_What you have to do_
A copy is needed of each line in the records that has the word "orInherit".
##### Task material #####
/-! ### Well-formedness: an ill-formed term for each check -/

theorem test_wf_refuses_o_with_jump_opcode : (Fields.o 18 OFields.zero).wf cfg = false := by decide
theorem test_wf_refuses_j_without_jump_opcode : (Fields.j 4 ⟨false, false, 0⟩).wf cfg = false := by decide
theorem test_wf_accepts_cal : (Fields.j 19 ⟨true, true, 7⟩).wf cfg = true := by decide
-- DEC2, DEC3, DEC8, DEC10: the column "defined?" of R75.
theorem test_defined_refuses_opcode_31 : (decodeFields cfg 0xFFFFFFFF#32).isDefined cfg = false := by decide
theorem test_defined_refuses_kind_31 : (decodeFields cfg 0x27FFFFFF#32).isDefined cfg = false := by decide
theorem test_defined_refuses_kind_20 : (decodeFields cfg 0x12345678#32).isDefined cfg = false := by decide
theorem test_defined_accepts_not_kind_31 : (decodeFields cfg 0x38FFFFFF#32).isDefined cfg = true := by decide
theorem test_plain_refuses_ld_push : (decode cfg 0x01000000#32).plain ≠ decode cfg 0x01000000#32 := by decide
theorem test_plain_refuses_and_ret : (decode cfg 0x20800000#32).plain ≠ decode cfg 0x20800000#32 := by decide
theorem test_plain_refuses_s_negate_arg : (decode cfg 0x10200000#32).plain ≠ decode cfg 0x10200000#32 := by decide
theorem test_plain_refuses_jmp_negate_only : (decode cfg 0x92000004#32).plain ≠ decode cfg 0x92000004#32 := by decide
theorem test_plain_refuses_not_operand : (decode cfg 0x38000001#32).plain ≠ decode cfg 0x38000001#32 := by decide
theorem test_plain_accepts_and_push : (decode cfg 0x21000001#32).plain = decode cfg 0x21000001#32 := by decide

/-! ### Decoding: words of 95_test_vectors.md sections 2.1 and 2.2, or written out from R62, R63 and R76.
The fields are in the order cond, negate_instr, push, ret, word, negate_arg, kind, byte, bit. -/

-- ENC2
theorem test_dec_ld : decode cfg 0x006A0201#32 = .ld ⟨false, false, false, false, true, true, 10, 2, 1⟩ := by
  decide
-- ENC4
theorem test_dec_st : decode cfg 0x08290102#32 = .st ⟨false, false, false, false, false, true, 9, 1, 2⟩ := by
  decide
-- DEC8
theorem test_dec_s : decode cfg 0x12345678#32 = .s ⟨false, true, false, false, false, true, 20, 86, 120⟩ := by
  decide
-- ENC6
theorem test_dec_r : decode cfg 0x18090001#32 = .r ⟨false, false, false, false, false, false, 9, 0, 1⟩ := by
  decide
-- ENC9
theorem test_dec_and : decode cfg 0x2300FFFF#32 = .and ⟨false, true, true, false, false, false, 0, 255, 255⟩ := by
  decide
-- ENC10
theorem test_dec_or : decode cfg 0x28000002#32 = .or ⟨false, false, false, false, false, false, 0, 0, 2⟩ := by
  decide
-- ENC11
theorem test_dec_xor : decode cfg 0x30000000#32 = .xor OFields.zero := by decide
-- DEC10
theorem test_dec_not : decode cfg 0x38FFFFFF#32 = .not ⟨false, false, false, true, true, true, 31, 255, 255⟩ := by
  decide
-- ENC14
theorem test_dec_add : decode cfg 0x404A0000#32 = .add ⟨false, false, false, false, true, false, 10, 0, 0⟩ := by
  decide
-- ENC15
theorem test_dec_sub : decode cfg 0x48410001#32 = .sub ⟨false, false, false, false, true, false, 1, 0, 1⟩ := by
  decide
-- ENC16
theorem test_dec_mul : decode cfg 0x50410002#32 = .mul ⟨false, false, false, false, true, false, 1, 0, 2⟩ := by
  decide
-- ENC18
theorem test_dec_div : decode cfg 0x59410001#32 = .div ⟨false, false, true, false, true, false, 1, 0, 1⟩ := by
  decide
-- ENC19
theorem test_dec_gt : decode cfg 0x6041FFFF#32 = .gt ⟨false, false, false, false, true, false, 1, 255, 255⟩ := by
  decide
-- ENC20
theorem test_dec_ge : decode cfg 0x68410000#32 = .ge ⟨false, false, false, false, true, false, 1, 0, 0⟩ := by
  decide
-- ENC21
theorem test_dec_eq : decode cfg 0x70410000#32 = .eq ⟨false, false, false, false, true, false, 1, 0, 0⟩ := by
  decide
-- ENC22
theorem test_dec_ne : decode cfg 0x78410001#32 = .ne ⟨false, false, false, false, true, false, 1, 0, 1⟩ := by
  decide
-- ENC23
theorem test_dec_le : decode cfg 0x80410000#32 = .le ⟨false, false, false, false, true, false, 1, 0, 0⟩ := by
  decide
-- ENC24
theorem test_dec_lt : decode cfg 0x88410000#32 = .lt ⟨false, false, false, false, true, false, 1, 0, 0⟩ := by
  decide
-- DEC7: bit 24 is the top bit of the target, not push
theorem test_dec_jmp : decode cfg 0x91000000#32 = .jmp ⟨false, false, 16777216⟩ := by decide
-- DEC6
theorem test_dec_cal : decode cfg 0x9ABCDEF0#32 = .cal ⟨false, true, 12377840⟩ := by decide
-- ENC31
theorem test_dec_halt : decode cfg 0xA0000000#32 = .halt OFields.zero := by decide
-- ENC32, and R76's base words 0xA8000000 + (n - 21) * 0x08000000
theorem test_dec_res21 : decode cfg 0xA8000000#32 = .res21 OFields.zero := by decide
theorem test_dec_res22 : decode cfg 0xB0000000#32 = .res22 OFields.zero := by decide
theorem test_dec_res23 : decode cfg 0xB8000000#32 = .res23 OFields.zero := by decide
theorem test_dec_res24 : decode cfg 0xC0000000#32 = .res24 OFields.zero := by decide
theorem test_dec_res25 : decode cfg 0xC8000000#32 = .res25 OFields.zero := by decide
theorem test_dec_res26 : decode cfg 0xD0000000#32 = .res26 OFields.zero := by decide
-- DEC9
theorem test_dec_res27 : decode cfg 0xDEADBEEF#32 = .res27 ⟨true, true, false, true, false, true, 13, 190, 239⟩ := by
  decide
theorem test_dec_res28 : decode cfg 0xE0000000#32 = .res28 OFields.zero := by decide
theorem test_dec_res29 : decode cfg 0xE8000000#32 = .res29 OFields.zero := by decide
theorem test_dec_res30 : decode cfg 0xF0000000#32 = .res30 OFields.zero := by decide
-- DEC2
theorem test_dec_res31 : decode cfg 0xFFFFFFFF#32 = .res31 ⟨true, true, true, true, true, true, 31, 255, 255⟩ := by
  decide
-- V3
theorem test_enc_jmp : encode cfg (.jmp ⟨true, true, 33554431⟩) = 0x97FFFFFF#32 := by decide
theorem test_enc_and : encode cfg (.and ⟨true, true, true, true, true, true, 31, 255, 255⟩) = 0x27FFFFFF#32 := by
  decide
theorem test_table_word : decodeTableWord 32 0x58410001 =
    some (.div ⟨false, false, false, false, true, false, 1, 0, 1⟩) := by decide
#####
##### Task material #####
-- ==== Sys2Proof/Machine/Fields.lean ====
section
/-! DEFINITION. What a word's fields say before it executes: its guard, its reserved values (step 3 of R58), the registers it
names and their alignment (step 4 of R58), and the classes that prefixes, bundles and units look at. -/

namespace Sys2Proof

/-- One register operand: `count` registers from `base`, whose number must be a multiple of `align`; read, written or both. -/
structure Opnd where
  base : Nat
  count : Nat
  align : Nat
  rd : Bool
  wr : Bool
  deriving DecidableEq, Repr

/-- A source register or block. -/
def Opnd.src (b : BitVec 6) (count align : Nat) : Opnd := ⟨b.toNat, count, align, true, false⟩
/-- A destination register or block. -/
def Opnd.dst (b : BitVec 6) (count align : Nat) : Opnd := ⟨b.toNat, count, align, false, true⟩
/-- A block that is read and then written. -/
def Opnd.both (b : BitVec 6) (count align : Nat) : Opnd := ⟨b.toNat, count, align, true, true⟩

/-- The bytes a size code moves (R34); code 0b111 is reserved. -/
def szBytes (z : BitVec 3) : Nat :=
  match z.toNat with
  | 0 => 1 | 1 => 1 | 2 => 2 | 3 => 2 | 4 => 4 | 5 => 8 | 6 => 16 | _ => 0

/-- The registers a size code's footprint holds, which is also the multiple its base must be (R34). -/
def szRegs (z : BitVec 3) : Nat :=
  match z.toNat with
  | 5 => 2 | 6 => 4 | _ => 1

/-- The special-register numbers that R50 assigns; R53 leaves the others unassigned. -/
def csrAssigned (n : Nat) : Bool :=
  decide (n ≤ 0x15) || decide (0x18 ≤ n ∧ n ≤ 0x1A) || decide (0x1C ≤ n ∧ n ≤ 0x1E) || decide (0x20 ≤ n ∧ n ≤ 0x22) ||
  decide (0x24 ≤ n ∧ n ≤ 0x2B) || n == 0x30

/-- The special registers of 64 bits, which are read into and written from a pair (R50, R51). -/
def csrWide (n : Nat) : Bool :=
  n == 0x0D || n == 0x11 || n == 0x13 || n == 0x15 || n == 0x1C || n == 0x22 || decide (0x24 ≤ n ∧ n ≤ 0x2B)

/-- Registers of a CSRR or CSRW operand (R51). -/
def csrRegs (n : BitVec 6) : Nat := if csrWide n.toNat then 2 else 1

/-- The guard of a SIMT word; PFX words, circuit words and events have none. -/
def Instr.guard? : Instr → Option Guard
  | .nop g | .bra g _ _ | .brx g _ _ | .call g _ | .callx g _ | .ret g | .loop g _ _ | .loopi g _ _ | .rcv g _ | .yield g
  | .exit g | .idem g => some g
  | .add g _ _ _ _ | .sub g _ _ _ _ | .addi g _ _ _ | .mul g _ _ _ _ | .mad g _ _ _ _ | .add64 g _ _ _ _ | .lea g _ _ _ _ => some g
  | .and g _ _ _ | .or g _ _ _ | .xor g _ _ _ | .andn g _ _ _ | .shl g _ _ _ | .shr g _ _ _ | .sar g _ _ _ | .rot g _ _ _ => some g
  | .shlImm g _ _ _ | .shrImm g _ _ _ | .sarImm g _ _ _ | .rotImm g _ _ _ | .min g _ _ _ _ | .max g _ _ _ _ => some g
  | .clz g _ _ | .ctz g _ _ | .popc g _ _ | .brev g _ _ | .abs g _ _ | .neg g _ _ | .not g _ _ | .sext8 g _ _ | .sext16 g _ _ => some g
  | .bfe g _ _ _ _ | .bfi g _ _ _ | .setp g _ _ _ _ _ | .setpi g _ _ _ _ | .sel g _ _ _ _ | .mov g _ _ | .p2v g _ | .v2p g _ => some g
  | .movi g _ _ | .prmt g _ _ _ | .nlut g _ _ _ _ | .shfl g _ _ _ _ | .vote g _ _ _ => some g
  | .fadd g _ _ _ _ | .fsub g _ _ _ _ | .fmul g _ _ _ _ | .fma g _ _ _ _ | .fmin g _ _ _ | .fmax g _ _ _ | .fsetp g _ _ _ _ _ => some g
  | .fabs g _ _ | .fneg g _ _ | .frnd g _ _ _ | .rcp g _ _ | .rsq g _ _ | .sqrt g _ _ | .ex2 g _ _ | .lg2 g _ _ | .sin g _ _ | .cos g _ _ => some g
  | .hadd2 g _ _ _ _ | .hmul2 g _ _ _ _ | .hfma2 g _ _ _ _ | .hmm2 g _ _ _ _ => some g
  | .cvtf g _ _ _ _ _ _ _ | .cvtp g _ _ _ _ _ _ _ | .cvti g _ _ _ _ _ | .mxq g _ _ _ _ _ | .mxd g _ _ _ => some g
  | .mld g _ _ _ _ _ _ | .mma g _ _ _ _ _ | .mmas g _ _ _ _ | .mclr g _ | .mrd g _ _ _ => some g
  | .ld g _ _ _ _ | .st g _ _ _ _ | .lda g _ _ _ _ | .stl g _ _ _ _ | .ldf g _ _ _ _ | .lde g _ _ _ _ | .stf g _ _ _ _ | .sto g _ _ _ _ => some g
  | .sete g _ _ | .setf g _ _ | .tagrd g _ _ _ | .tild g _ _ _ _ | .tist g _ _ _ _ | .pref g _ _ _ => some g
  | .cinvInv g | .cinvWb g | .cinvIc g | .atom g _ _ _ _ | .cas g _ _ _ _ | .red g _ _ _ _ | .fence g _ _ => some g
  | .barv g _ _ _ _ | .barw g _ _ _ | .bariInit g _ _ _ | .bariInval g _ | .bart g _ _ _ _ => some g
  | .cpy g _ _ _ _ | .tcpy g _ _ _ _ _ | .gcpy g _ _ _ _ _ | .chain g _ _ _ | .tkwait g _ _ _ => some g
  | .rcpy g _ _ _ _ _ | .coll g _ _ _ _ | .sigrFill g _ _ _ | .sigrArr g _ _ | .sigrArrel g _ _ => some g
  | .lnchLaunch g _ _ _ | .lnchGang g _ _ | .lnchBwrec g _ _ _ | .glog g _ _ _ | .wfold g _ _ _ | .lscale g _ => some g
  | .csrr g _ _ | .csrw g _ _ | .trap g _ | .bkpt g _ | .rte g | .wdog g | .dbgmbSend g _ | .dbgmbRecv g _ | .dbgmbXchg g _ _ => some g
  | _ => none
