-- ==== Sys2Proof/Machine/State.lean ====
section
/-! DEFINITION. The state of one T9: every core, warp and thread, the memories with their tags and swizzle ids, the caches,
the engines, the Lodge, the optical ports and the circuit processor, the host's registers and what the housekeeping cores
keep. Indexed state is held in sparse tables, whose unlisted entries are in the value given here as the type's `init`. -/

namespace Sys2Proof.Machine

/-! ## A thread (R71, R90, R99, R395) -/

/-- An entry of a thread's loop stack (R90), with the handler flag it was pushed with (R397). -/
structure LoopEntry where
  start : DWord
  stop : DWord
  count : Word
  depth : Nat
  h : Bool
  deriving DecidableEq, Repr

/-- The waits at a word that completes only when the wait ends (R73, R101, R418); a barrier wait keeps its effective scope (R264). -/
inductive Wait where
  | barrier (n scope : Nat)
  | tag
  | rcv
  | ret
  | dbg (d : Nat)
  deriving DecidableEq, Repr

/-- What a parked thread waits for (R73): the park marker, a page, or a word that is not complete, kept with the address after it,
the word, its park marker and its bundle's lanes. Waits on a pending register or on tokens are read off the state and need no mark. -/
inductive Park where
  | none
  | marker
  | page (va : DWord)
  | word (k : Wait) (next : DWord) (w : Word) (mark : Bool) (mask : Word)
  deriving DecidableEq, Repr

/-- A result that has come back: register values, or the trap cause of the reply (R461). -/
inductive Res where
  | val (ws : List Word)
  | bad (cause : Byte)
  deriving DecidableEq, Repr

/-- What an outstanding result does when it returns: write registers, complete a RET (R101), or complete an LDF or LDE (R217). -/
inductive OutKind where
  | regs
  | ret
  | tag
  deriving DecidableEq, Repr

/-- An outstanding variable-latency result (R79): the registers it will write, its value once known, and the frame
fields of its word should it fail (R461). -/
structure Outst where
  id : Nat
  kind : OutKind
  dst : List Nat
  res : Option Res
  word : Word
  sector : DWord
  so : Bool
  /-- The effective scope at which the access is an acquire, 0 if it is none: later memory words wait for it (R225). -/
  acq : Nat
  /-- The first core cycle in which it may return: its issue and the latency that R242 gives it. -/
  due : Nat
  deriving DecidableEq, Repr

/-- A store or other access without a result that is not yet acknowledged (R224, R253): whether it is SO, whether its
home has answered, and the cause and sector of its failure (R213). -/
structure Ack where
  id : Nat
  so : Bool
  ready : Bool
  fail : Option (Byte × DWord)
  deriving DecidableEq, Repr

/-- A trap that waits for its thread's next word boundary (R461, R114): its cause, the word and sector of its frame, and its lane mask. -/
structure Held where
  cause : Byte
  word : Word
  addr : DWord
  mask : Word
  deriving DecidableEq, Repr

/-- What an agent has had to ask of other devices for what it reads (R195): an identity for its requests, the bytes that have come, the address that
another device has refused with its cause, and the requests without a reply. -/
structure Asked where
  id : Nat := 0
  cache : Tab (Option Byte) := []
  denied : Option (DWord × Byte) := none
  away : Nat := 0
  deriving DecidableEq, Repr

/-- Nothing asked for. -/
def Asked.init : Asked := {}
#####
##### Task material #####
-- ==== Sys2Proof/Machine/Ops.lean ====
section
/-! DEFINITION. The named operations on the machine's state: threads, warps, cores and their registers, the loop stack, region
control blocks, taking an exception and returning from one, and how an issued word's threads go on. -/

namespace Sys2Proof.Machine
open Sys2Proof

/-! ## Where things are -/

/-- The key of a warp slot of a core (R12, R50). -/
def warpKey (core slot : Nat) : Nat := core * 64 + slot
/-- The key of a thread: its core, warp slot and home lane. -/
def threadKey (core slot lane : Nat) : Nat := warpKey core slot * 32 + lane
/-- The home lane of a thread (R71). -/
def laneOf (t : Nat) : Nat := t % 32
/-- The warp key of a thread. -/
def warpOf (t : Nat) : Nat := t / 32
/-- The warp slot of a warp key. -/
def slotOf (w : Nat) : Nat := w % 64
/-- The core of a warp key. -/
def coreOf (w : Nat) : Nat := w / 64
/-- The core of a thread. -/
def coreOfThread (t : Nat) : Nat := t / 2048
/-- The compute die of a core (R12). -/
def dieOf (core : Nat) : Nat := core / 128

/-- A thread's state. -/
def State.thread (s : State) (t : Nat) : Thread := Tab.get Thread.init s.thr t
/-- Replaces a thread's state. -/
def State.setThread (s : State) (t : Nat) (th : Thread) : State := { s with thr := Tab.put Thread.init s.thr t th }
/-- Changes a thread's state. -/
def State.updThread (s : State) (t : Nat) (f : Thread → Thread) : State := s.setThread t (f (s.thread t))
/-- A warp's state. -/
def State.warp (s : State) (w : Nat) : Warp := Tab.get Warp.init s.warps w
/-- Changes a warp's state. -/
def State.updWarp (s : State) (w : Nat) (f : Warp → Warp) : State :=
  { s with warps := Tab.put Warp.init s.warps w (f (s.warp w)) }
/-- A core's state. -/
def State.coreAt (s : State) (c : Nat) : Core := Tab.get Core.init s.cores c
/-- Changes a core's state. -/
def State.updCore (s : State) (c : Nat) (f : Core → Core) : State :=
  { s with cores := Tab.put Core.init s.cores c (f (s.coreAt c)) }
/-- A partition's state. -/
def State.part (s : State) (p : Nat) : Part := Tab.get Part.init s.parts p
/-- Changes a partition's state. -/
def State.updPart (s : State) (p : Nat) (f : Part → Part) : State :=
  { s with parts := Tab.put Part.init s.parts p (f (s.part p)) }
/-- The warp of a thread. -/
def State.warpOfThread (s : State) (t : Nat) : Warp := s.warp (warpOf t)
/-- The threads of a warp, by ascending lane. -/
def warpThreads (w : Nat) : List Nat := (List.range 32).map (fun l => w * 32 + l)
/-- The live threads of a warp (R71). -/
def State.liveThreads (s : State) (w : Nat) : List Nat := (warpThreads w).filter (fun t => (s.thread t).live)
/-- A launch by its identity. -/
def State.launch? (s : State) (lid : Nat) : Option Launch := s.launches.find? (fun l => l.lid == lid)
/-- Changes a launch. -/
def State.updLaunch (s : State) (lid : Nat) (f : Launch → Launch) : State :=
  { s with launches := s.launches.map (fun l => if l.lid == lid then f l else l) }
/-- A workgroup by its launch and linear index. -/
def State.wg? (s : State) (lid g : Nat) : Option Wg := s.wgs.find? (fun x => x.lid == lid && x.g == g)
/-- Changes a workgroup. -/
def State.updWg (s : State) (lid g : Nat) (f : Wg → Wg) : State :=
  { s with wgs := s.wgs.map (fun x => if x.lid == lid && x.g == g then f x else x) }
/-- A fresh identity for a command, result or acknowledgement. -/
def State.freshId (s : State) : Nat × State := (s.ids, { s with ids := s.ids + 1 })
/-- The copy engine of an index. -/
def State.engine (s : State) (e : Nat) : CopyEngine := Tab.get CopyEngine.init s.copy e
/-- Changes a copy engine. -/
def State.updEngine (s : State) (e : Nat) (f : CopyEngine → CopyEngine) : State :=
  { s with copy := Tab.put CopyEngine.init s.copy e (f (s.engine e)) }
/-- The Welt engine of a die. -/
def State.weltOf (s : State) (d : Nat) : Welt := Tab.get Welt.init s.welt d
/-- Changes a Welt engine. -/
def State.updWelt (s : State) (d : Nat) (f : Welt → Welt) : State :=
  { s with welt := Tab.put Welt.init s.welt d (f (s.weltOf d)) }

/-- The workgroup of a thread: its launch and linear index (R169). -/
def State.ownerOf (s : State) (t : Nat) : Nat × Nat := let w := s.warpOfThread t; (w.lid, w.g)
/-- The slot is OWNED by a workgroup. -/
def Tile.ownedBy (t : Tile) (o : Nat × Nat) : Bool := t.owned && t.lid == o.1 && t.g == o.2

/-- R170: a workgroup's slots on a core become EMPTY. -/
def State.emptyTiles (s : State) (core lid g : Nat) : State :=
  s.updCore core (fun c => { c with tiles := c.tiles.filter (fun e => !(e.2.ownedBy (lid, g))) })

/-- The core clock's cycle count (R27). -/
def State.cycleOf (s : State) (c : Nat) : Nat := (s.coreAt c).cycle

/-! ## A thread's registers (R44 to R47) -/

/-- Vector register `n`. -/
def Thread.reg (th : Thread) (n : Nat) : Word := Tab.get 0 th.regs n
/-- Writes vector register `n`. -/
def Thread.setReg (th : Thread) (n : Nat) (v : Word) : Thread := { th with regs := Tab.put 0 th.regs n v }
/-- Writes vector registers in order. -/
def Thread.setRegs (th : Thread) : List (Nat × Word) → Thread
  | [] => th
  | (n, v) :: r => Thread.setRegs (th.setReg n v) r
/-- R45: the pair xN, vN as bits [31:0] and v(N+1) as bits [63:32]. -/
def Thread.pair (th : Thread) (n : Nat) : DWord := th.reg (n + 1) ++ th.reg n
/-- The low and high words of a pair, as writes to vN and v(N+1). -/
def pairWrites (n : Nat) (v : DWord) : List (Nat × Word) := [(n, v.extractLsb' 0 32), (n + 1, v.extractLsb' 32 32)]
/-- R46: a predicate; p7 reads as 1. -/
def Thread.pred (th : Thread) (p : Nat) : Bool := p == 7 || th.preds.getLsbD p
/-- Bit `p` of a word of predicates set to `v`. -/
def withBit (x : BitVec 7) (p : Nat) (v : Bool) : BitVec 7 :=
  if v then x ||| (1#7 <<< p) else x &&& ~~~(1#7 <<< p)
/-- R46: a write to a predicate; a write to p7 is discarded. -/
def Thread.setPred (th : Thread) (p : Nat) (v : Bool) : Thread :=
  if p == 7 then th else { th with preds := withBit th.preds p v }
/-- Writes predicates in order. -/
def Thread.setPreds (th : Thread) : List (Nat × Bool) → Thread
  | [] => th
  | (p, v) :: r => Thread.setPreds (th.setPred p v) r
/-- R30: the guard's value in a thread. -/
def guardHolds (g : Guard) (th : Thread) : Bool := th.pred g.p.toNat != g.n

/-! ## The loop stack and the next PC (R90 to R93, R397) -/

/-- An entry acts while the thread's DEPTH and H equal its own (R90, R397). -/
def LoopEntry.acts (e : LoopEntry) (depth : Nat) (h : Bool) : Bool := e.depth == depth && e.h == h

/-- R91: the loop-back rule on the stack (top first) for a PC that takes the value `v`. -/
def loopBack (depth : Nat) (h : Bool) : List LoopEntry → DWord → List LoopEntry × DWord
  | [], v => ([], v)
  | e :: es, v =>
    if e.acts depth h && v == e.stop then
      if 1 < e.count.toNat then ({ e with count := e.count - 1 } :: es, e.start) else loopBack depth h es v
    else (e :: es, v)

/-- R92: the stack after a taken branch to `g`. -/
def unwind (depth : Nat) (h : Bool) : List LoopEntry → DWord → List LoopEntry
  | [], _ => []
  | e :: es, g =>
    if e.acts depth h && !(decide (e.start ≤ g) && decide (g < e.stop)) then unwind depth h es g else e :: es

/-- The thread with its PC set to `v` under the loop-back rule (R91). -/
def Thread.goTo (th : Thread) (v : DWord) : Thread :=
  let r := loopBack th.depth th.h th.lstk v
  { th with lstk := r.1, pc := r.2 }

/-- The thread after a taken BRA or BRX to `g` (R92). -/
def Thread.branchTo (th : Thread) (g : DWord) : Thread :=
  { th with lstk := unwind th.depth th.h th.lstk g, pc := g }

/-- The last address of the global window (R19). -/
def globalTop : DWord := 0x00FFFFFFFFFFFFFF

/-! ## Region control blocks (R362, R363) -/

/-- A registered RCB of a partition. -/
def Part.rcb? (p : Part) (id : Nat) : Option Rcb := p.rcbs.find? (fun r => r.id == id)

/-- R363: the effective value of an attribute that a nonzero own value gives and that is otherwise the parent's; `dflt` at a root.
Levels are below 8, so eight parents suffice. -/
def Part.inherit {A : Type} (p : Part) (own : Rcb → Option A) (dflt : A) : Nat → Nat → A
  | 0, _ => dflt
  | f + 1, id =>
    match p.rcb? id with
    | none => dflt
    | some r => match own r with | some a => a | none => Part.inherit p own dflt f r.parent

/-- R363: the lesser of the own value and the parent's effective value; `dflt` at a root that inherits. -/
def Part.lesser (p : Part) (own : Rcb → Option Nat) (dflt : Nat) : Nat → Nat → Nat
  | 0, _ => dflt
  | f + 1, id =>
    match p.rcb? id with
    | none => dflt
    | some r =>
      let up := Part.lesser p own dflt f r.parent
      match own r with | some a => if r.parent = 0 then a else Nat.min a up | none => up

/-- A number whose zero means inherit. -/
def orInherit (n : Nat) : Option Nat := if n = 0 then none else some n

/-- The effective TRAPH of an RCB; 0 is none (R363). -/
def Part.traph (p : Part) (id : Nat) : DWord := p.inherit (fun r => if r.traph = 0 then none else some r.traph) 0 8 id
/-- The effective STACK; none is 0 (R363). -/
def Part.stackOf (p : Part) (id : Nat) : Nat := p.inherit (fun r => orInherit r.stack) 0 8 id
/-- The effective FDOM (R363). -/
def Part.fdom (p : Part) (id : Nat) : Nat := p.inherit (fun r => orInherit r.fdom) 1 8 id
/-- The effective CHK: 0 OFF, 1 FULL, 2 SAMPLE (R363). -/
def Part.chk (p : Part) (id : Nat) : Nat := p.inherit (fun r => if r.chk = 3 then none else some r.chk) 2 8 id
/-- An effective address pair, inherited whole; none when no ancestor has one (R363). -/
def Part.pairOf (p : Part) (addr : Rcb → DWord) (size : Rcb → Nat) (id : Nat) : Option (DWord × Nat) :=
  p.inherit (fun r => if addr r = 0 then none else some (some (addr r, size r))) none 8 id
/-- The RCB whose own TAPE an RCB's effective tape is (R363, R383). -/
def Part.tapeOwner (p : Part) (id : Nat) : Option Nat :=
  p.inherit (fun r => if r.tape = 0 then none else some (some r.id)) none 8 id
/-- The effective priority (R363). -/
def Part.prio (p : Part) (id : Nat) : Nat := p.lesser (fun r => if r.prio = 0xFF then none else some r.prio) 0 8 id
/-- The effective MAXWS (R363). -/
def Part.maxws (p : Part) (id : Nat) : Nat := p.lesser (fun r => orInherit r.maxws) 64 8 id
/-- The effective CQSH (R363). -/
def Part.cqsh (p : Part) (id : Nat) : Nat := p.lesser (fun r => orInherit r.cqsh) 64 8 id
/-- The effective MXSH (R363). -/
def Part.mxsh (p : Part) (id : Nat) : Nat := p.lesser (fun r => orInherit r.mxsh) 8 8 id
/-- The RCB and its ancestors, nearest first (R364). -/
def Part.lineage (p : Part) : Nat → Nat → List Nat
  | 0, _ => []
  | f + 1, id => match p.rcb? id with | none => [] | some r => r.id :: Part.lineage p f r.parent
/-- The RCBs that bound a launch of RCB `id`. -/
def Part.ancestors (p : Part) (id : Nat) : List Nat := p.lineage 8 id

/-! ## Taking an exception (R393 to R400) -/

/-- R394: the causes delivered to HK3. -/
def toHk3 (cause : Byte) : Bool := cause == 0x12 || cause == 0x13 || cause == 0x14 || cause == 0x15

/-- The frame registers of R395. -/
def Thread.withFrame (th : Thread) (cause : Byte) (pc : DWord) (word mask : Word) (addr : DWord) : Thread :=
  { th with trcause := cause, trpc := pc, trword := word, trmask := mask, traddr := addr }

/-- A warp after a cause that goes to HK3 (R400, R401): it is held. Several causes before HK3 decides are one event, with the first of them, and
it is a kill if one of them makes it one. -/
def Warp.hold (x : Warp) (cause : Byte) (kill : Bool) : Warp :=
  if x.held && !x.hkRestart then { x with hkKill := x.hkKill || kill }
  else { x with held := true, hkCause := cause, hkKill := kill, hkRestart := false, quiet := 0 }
#####
_Worked solution_
def orInherit (n : Nat) : Option Nat := if n = 0 then none else some n
def Part.stackOf (p : Part) (id : Nat) : Nat := p.inherit (fun r => orInherit r.stack) 0 8 id
def Part.fdom (p : Part) (id : Nat) : Nat := p.inherit (fun r => orInherit r.fdom) 1 8 id
def Part.maxws (p : Part) (id : Nat) : Nat := p.lesser (fun r => orInherit r.maxws) 64 8 id
def Part.cqsh (p : Part) (id : Nat) : Nat := p.lesser (fun r => orInherit r.cqsh) 64 8 id
def Part.mxsh (p : Part) (id : Nat) : Nat := p.lesser (fun r => orInherit r.mxsh) 8 8 id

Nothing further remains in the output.